01 - Signals, Systems, and Sequences¶

Lecture 01 - 13 September 2021

The first lecture consists mostly of definitions and reminders. These are usually boring and rather cumbersome but are nevertheless needed.

Let’s start with our first definition: signals.

Signals¶

A signal is a MAP from time to some space:

\[\begin{align*} x\colon\ &\ t\longrightarrow y\\ &\mathcal{R}\mapsto\mathcal{R} \end{align*}\]

It is possible to restrict the domain and the codomain to \(\mathcal{Z} \subset \mathcal{R}\) so that we have four types of maps:

FROM \ TO	\(\mathcal{R}\)	\(\mathcal{Z}\)
\(\mathcal{R}\)	ANALOG	NOT USED
\(\mathcal{Z}\)	DIGITAL (theory)	DIGITAL (experiments)

SYSTEM¶

Similarly, systems are MAPs between signals

FROM \ TO	ANALOG	Digital
ANALOG	Analog System	Analog to Digital Converter (ADC)
DIGITAL	Digital to Analog converter (DAC)	Digital system; numeric system; processor

SEQUENCES¶

Sequences are maps from integer numbers to real or integer numbers:

\[\begin{align*} y\colon\ n&\longrightarrow y[n]\\ \mathcal{Z}&\longmapsto \mathcal{R} \textit{ or } \mathcal{Z} \end{align*}\]

Two remarkable sequences are the Delta / Impulse sequence and the Step Sequence.

Delta sequence¶

The delta sequency is defined in analogy to the diract delta and the Kronecker delta:

\[\begin{align*} \delta[n] = \delta_{n,0} = \left\{\begin{array}{lr} 1 \text{ if } n=0\\ 0 \text{ otherwise} \end{array}\right. \end{align*}\]

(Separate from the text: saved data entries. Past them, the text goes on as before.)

-- ==== Sys2Proof/Machine/TypesFront.lean ====
section
/-! DEFINITION. Hidden state of Chalk time, the sensor lanes and ports, the Hawk queues and the fault collector (chapters 02, 03,
12 and 13): what the registers do not show. -/

namespace Sys2Proof.Machine

/-! ### Chalk time (R93 to R97) -/

/-- Chalk time and its adjustment (R93, R94). `time` counts 2^-32 ns, modulo 2^96; `phase` is the phase still to be slewed, in
the same unit; `run` is 1 from the lock of the core PLL; `cycles` counts CLK_CORE cycles since then. -/
structure Chalk where
  time   : Nat
  phase  : Int
  run    : Bool
  cycles : Nat
  deriving DecidableEq, Repr

/-- Chalk before the core PLL locks (R93). -/
def Chalk.init : Chalk := ⟨0, 0, false, 0⟩

/-- One trigger generator (R97, R98). Triggers are numbered on from one run of the generator to the next: the number of the next
trigger, of the first trigger since EN became 1, and of the line n = 0 of R97; START, L0 and the period of the latest run; and the
ranges of numbers triggered in earlier enables with these, as far as a member's y offset reaches back (R206). -/
structure Tg where
  next  : Nat
  first : Nat
  base  : Nat
  run   : Option (Nat × Nat × Nat)
  past  : List (Nat × Nat)
  deriving DecidableEq, Repr

/-- A trigger generator at reset. -/
def Tg.init : Tg := ⟨0, 0, 0, none, []⟩

/-! ### Sensor lanes (R53 to R72) -/

/-- Where a training search stands (R56). -/
inductive LanePhase where
  | idle | ident | adapting | requesting | settling | measuring | linkUp
  deriving DecidableEq, Repr

/-- What a received block is (R45, R47): an invalid sync header, a data block, or a control block by its type. -/
inductive BlockKind where
  | invalid | data | filler | sop | sidle | train | align | msg | reserved
  deriving DecidableEq, Repr

/-- What the outstanding tap request is for (R56): the starting preset, a move, or the inverse of a move. -/
inductive ReqFor where
  | start | move | inverse
  deriving DecidableEq, Repr

/-- Hidden state of one lane: its attempt (R60, R61), its training search (R56 to R59), identity latching (R50), elastic
buffer (R66), gang alignment (R69, R70), descrambler and scrambler (R46). `upSent`: LINK_UP has been sent since the last restart;
`seen64`: 64 consecutive non-TRAIN blocks have come since the last LINK_UP (R60); `bip`: the lane's own BIP8 since the last ALIGN;
`queue`: striped blocks that wait for the other lanes of the gang (R68). -/
structure Lane where
  phase     : LanePhase
  reqFor    : ReqFor
  reqSeq    : Nat
  preset    : Nat
  moveIx    : Nat
  fails     : Nat
  reqs      : Nat
  pe        : Nat
  timeouts  : Nat
  echo      : Bool
  adapted   : Bool
  waiting   : Bool
  setB      : Bool
  peMax     : Nat
  eyeMargin : Nat
  settle    : Nat
  maxReq    : Nat
  identPage : Option (List Byte)
  capsPage  : Option (List Byte)
  headSeen  : Bool
  converged : Bool
  linkUp    : Bool
  clear64   : Bool
  lockTimer : Bool
  trainAt   : Option Nat
  lostLock  : Bool
  burst     : Bool
  lossTaped : Bool
  fill      : Nat
  marker    : Option Nat
  lineUps   : Nat
  alignBad  : Nat
  upSent    : Bool
  seen64    : Bool
  rxScr     : BitVec 58
  txScr     : BitVec 58
  bip       : Byte
  queue     : List Block
  deriving DecidableEq, Repr

/-- A lane at reset. -/
def Lane.init : Lane :=
  ⟨.idle, .start, 0, 1, 0, 0, 0, 0, 0, false, false, false, false, 16, 24, 20, 48, none, none, false, false, false, false,
      false, none, false, false, false, 32, none, 0, 0, false, false, 0, 0, 0, []⟩

/-! ### Ports: packets, triggers, messages (R84 to R109) -/

/-- A trigger entry (R91): trigger number, LINE, trigger time, deadline, one answered bit per stream, whether it has expired. -/
structure TrigEnt where
  n        : Nat
  line     : Nat
  time     : Nat
  deadline : Nat
  answered : Nat
  expired  : Bool
  deriving DecidableEq, Repr

/-- A packet whose header has arrived and whose end has not (R52, R89): its header, the number and time of the trigger it
answers; `accepted` when checks 1 to 9 passed, `bad` when a
reserved block fell into it (R48); `free` has bit i set when the Skim buffer of lane i of the channel was free at its start (R174);
the bytes that have followed the header. -/
structure Pkt where
  header   : List Byte
  n        : Nat
  time     : Nat
  accepted : Bool
  bad      : Bool
  free     : Nat
  rest     : List Byte
  deriving DecidableEq, Repr

/-- Back-channel messages of the device (R102). -/
inductive Msg where
  | trigger (line time : Nat)
  | syncReq (seq t1 : Nat)
  | syncRes (seq off delay : Nat)
  | chalReq (nonce : List Byte)
  | headCmd (tag : Nat) (data : List Byte)
  deriving DecidableEq, Repr

/-- A line that has left the packet checks for Render: its header fields (`expo` is EXPOSURE, `time` the trigger time),
the samples that came, which Skim buffers were free at its start (R174), and its CRC verdict (R27, R89). -/
structure RawLine where
  n       : Nat
  line    : Nat
  time    : Nat
  expo    : Nat
  pixels  : Nat
  bands   : Nat
  format  : Nat
  payload : List Byte
  free    : Nat
  good    : Bool
  deriving DecidableEq, Repr

/-- Hidden state of one port (of a gang: of its lowest port). `head` is a packet whose header is not complete: its bytes so far, and
whether a reserved block fell into it; `stripe` is the lane that delivers the next striped block (R68); `bcFifo` holds the units of
the message in transmission that have crossed into the back channel's queue of 32, `bcRest` the others (R20); `txOut` the blocks of
the last message sent; `rxSom` the Chalk time of the SOM unit of the message in progress (R104). -/
structure Port where
  trigs     : List TrigEnt
  heldTrigs : List TrigEnt
  lastLine  : Tab (Option Nat)
  head      : Option (List Byte × Bool)
  stripe    : Nat
  pkt       : Option Pkt
  lines     : List RawLine
  txQueue   : List Msg
  txCur     : Option Msg
  txSeq     : Nat
  bcFifo    : List (List Byte)
  bcRest    : List (List Byte)
  txOut     : List Block
  rxSeq     : Nat
  rxMsg     : Option (List Byte)
  rxSom     : Nat
  syncNext  : Nat
  syncOut   : Option (Nat × Nat)
  delays    : List Int
  goodRun   : Nat
  badRun    : Nat
  tmoRun    : Nat
  cmdTag    : Nat
  nonce     : List Byte
  key       : List Byte
  deriving DecidableEq, Repr

/-- A port at reset. -/
def Port.init : Port :=
  ⟨[], [], [], none, 0, none, [], [], none, 0, [], [], [], 0, none, 0, 0, none, [], 0, 0, 0, 0, [], zeros 32⟩

/-! ### Hawk queues (R430 to R440) -/

/-- A complete item: its completion number, priority, words, whether it is poisoned as a whole (R440), and its words that are known to be
bad, bit k for word k (R437). -/
structure HawkItem where
  id     : Nat
  prio   : Nat
  words  : List Nat
  poison : Bool
  bad    : Nat
  deriving DecidableEq, Repr

/-- An item in assembly (R432): priority, length, words so far, and whether a flush has taken it into its set (R439). -/
structure HawkOpen where
  prio    : Nat
  len     : Nat
  words   : List Nat
  flushed : Bool
  deriving DecidableEq, Repr

/-- Hidden state of one Hawk queue: register tail and register head (16 entries each), middle in slots of the spill region,
the open item, WDATA writes still to be ignored, the current item and the words read of it, the completion numbers of the flush
set, the paths whose RHDR read stalls with the CLK_CORE cycle of its bound (R435), the next completion number, the spill region's base and bytes, whether spill has ended (R440), and whether
the queue is taped off. -/
structure HawkQ where
  tail     : List HawkItem
  head     : List HawkItem
  middle   : List (Nat × HawkItem)
  asm      : Option HawkOpen
  ignore   : Nat
  cur      : Option (Nat × Nat)
  flushing : Bool
  flushIds : List Nat
  stalled  : List (Path × Nat)
  nextId   : Nat
  base     : Nat
  size     : Nat
  sealed   : Bool
  taped    : Bool
  deriving DecidableEq, Repr

/-- A Hawk queue at reset. -/
def HawkQ.init : HawkQ := ⟨[], [], [], none, 0, none, false, [], [], 0, 0, 0, false, false⟩

/-! ### Fault collector (R457 to R472) -/

/-- One snag (R458); `inWindow` marks a level condition that rose while its source was suppressed (R465), `stops` an occurrence that
has stopped ALIVE (R468). -/
structure Snag where
  latched  : Bool
  live     : Bool
  conseq   : Bool
  level    : Nat
  count    : Nat
  time     : Nat
  inWindow : Bool
  stops    : Bool
  deriving DecidableEq, Repr

/-- A snag at reset. -/
def Snag.init : Snag := ⟨false, false, false, 0, 0, 0, false, false⟩

/-- One taping of a unit or of a scope (R462): the event and level that made it, and whether it is held. -/
structure Taping where
  event : Nat
  level : Nat
  held  : Bool
  deriving DecidableEq, Repr

/-- A unit of the collector (R461 to R463): its own taping, the scope taping it anchors with the units in that scope, its
other tapings, whether its reset is in progress, the CLK_CORE cycles of its returns, and the last taping's event and level. -/
structure FUnit where
  own       : Option Taping
  anchored  : Option (Taping × List Nat)
  shed      : Bool
  permanent : Bool
  resetting : Bool
  returns   : List Nat
  lastEvent : Nat
  lastLevel : Nat
  deriving DecidableEq, Repr

/-- A unit at reset. -/
def FUnit.init : FUnit := ⟨none, none, false, false, false, [], 0, 0⟩

end Sys2Proof.Machine
end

The analogy is straightforward:

\[\begin{align*} x(t) &= \int_{-\infty}^{+\infty} x(\tau) \delta (t-\tau) d\tau\\ x[n] &= \sum_{n_0 = -\infty}^{+\infty}x[x_0]\delta [n-n_0] \end{align*}\]

Step Sequence¶

Similarly, the step sequence is defined in analogy to the Heaviside theta:

\[\begin{align*} U[n] = \left\{\begin{array}{lr} 1 \text{ if } n\geq0\\ 0 \text{ otherwise} \end{array}\right. \end{align*}\]

import matplotlib.pyplot as plt
import numpy as np

t = np.arange(-5, 6, 1)
delta = np.zeros(t.shape); delta[ t.shape[0]//2] = 1
heavi = np.heaviside(t, 1)

fig, (ax1, ax2) = plt.subplots(1, 2, figsize=(15, 5))

ax1.title.set_text('Delta / Impulse Sequence')
ax1.scatter(t, delta, marker='o', label=r"$\delta[n]=\delta_{n,0}$")
ax1.set_xlabel('n'); ax1.set_ylabel('y[n]')
ax1.grid(True); ax1.legend(prop={'size': 14})
ax1.set_xticks(t)
ax1.set_ylim((-1, 2))

ax2.title.set_text('Step Sequence')
ax2.scatter(t, heavi, marker='o', label=r"$U[n]$")
ax2.set_xlabel('n'); ax2.set_ylabel('y[n]')
ax2.grid(True); ax2.legend(prop={'size': 14})
ax2.set_xticks(t)
ax2.set_ylim((-1, 2))

plt.show()
print("Left: Plot of the delta;\nRight: Plot of the step sequence.")

Left: Plot of the delta;
Right: Plot of the step sequence.

A sequence can be delayed or anticipated:

Delayed sequence: \(y[n] = x[n-n_0],\ n_0>0 \in \mathcal{Z}\);
Anticipated sequence: \(y[n] = x[n+n_0],\ n_0>0 \in \mathcal{Z}\).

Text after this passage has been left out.